Assuming there is no work done in overcoming friction, there should be no difference between the force required to accelerate the various configurations if they all have the same total mass.

But let's look at it from an energy perspective: If you apply a force F for a distance d the kinetic energy acquired by the cart is KE = W = Fd. This is in the form of rotational energy of the wheels and translational energy of the cart centre of mass. For each of the wheels the rotational energy is $\frac{1}{2}I\omega^2$ where $I = \frac{1}{2}mR^2$. Note also that $\omega = v/R$ where v = the translational speed of the cart centre of mass. So the total energy is (m_c = total cart mass; m_w = mass of each wheel):

$$KE = \frac{1}{2}m_cv^2 + 4\frac{1}{4}m_wR^2v^2/R^2 = \frac{1}{2}m_cv^2 + m_wv^2$$

If they all have the same total cart mass and each wheel has the same mass, the energy needed to reach a certain speed is independent of the wheel size.

AM

4. Sep 12, 2006

### spkspkspkspk

Awesome...

Thank you. This is excellent.

I am faced with the problem that only one answer can be right, and 'all of the above' is not an answer. Sigh.

What if we considered the other intention - that it is asking "which is easier to overcome friction"?

Any thoughts? Again, assuming all wheel options have the same mass.

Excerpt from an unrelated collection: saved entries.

-- ==== Sys2Proof/Laws/State.lean ====
section
/-!
SUPPORT. What each elementary update of the state leaves as it was: one lemma for each field and update.
-/
namespace Sys2Proof.Machine

/-! ### `State.setReg` changes `regs` only -/

@[simp] theorem State.setReg_pending (s : State) (r : Reg) (i : Nat) (w : Word) : (s.setReg r i w).pending = s.pending := rfl
@[simp] theorem State.setReg_out (s : State) (r : Reg) (i : Nat) (w : Word) : (s.setReg r i w).out = s.out := rfl
@[simp] theorem State.setReg_free (s : State) (r : Reg) (i : Nat) (w : Word) : (s.setReg r i w).free = s.free := rfl
@[simp] theorem State.setReg_holds (s : State) (r : Reg) (i : Nat) (w : Word) : (s.setReg r i w).holds = s.holds := rfl
@[simp] theorem State.setReg_time (s : State) (r : Reg) (i : Nat) (w : Word) : (s.setReg r i w).time = s.time := rfl
@[simp] theorem State.setReg_halt (s : State) (r : Reg) (i : Nat) (w : Word) : (s.setReg r i w).halt = s.halt := rfl
@[simp] theorem State.setReg_mrc (s : State) (r : Reg) (i : Nat) (w : Word) : (s.setReg r i w).mrc = s.mrc := rfl
@[simp] theorem State.setReg_alm (s : State) (r : Reg) (i : Nat) (w : Word) : (s.setReg r i w).alm = s.alm := rfl
@[simp] theorem State.setReg_frames (s : State) (r : Reg) (i : Nat) (w : Word) : (s.setReg r i w).frames = s.frames := rfl
@[simp] theorem State.setReg_areas (s : State) (r : Reg) (i : Nat) (w : Word) : (s.setReg r i w).areas = s.areas := rfl
@[simp] theorem State.setReg_links (s : State) (r : Reg) (i : Nat) (w : Word) : (s.setReg r i w).links = s.links := rfl
@[simp] theorem State.setReg_places (s : State) (r : Reg) (i : Nat) (w : Word) : (s.setReg r i w).places = s.places := rfl
@[simp] theorem State.setReg_eps (s : State) (r : Reg) (i : Nat) (w : Word) : (s.setReg r i w).eps = s.eps := rfl
@[simp] theorem State.setReg_txns (s : State) (r : Reg) (i : Nat) (w : Word) : (s.setReg r i w).txns = s.txns := rfl
@[simp] theorem State.setReg_qps (s : State) (r : Reg) (i : Nat) (w : Word) : (s.setReg r i w).qps = s.qps := rfl
@[simp] theorem State.setReg_dma (s : State) (r : Reg) (i : Nat) (w : Word) : (s.setReg r i w).dma = s.dma := rfl
@[simp] theorem State.setReg_pools (s : State) (r : Reg) (i : Nat) (w : Word) : (s.setReg r i w).pools = s.pools := rfl
@[simp] theorem State.setReg_cmds (s : State) (r : Reg) (i : Nat) (w : Word) : (s.setReg r i w).cmds = s.cmds := rfl
@[simp] theorem State.setReg_led (s : State) (r : Reg) (i : Nat) (w : Word) : (s.setReg r i w).led = s.led := rfl
@[simp] theorem State.setReg_cfg (s : State) (r : Reg) (i : Nat) (w : Word) : (s.setReg r i w).cfg = s.cfg := rfl
@[simp] theorem State.setReg_cri (s : State) (r : Reg) (i : Nat) (w : Word) : (s.setReg r i w).cri = s.cri := rfl
@[simp] theorem State.setReg_pcie (s : State) (r : Reg) (i : Nat) (w : Word) : (s.setReg r i w).pcie = s.pcie := rfl
@[simp] theorem State.setReg_pwr (s : State) (r : Reg) (i : Nat) (w : Word) : (s.setReg r i w).pwr = s.pwr := rfl
@[simp] theorem State.setReg_rst (s : State) (r : Reg) (i : Nat) (w : Word) : (s.setReg r i w).rst = s.rst := rfl
@[simp] theorem State.setReg_twn (s : State) (r : Reg) (i : Nat) (w : Word) : (s.setReg r i w).twn = s.twn := rfl
@[simp] theorem State.setReg_sec (s : State) (r : Reg) (i : Nat) (w : Word) : (s.setReg r i w).sec = s.sec := rfl
@[simp] theorem State.setReg_pins (s : State) (r : Reg) (i : Nat) (w : Word) : (s.setReg r i w).pins = s.pins := rfl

Maybe this is really about rolling resistance?

Last edited: Sep 12, 2006
5. Mar 14, 2008

### bosak

Wheel size

Did we ever get an answer on the cart/wheel question. I have a similar quetion with a heavy steel gate on metal rollers on steel tracks. Would a 4" wheel or a 12" wheel provide an individual with an easier time opening and closing?

Last edited by a moderator: Mar 14, 2008